YOUR OBJECTIVE ▸ Go through the material under this sentence. Return every line holding "base".

GIVEN RECORDS ▸
/-- A valid LTC frame has been decoded: lock, count, stamp, the LTC source's edge, cues (R225, R256, R258). -/
def execLtcFrame (hh mm ss ff : BitVec 6) (reverse : Bool) (s : State) : Host.Outcome State Fault Refusal :=
  (let c := ltcCount (s.fld F.FLK_LTC_CFG_RATE) hh.toNat mm.toNat ss.toNat ff.toNat
   let locks := s.bit F.FLK_STAT_LTC_LOCK || s.ltcFollows
   Op.when (s.bankA && s.working .flk && s.bit F.FLK_LTC_CFG_EN)
    (Op.all
      [ Op.sourceEdge 2,
        Op.flk fun k => { k with valid := if locks then 2 else 1, ltcStamp := s.now },
        Op.set F.FLK_LTC_COUNT_COUNT c,
        Op.set F.FLK_LTC_COUNT_REV (bit01 reverse),
        Op.set F.FLK_STAT_LTC_REV (bit01 reverse),
        Op.when locks
          (Op.all
            [ Op.set F.FLK_STAT_LTC_LOCK 1, Op.cue c reverse s.flk.newLock,
              Op.flk fun k => { k with newLock := false } ]) ])).go s

/-- Four nominal frame times without a valid frame unlock the decoder (R256). -/
def execLtcUnlock (s : State) : Host.Outcome State Fault Refusal :=
  (let (a, b) := ltcPeriod (s.fld F.FLK_LTC_CFG_RATE)
   Op.when (s.running .flk && s.bit F.FLK_STAT_LTC_LOCK && s.flk.ltcStamp * b + 4 * a ≤ s.now * b)
    (Op.all
      [ Op.set F.FLK_STAT_LTC_LOCK 0, Op.inc A.FLK_LTC_LOST,
        Op.flk fun k => { k with valid := 0, newLock := true } ])).go s

/-! ### Start and stop of FLK (R226, R257, R261) -/

/-- The cue table passes R257: counts rise, reserved bits are zero. -/
def cuesOk (l : List DWord) : Bool :=
  l.all (fun q => natBits q.toNat 26 6 == 0 && natBits q.toNat 48 16 == 0)
    && (l.zip (l.drop 1)).all fun (a, b) => natBits a.toNat 0 24 ≤ natBits b.toNat 0 24

/-- Checks 1 to 4 of R226, then 6 to 8; 0 where they pass. -/
def State.flkCause1 (s : State) : Nat :=
  let (d, n) := s.flkP
  let rillOk (en rill : Fld) : Bool := !(s.bit en) || s.rillUsable (s.fld rill)
  if s.fld F.FLK_RATE_DEN = 0 ∨ n < s.fld F.FLK_RATE_DEN ∨ 60 * s.fld F.FLK_RATE_DEN < n then 1
  else if s.flkLat < 100000 ∨ 9 * d < 10 * s.flkLat * n then 2
  else if s.flkLat ≤ (s.reg A.FLK_GUARD).toNat ∨ d ≤ s.flkPhase.natAbs * n then 3
  else if !(rillOk F.FLK_EVT_EN F.FLK_EVT_RILL && rillOk F.FLK_CUE_RILL_EN F.FLK_CUE_RILL_RILL) then 4
  else 0

def State.flkCause2 (s : State) : Nat :=
  let (d, n) := s.flkP
  let (a, b) := ltcPeriod (s.fld F.FLK_LTC_CFG_RATE)
  let u := s.fld F.FLK_SYNC_UNIV
  if s.bit F.FLK_SYNC_EN ∧ (u = 0 ∨ 63999 < u) then 6
  else if s.fld F.FLK_SRC_REQ = 2 ∧ n * a < 50 * (((b * d : Nat) : Int) - (a * n : Nat)).natAbs then 7
  else if s.fld F.FLK_SRC_FALLBACK = 3 then 8
  else 0

/-- Sets `FLK_CTRL.RUN` where every check passes, and copies the cue table; `refuse` gets the cause otherwise. -/
def Op.flkRun (refuse : Nat → Op) (start : Op) : Op := Op.get fun s =>
  let base := (s.reg A.FLK_CUE_BASE).toNat
  let n := s.fld F.FLK_CUE_CNT_COUNT
  let go (cues : List DWord) : Op :=
    match s.flkCause2 with
    | 0 =>
      let src := s.fld F.FLK_SRC_REQ
      Op.all
        [ start,
          Op.set F.FLK_STAT_SRC src,
          Op.set F.FLK_STAT_PENDING (bit01 (src != 0)),
          Op.flk fun k =>
            { k with
              cues := cues, gen := Track.reset, ltc := Track.reset, want := none, after := false, first := false, fresh := true
              last := 0, valid := 0, newLock := true },
          Op.shw fun h => { h with walked := none },
          Op.get fun s => Op.flkChoose s.now ]
    | c => refuse c
  match s.flkCause1 with
  | 0 =>
    if n = 0 then go []
    else if 1024 < n ∨ base % 8 ≠ 0 then refuse 5
    else Op.readDws Block.flk.num base n fun
      | some l => if cuesOk l then go l else refuse 5
      | none => refuse 5
  | c => refuse c

/-- FLK stops: nothing further is committed, the walk in progress is abandoned (R261). -/
def Op.flkStop : Op :=
  Op.all
    [ Op.abandonWalk, Op.flk fun k => { k with next := none, want := none, after := false, valid := 0, newLock := true },
      Op.set F.FLK_STAT_PENDING 0, Op.set F.FLK_STAT_HOLDOVER 0, Op.set F.FLK_STAT_LTC_LOCK 0 ]

/-- Whether the source in use is locked (`FLK_STAT.LOCKED`). -/
def State.flkLocked (s : State) : Bool :=
  s.running .flk && (if s.flkSrc = 0 then s.powered .tsu && s.bit F.TSU_STAT_LOCKED else (s.flkTrack s.flkSrc).locked)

PROBLEM SOLUTION ▸
  let base := (s.reg A.FLK_CUE_BASE).toNat
    else if 1024 < n ∨ base % 8 ≠ 0 then refuse 5
    else Op.readDws Block.flk.num base n fun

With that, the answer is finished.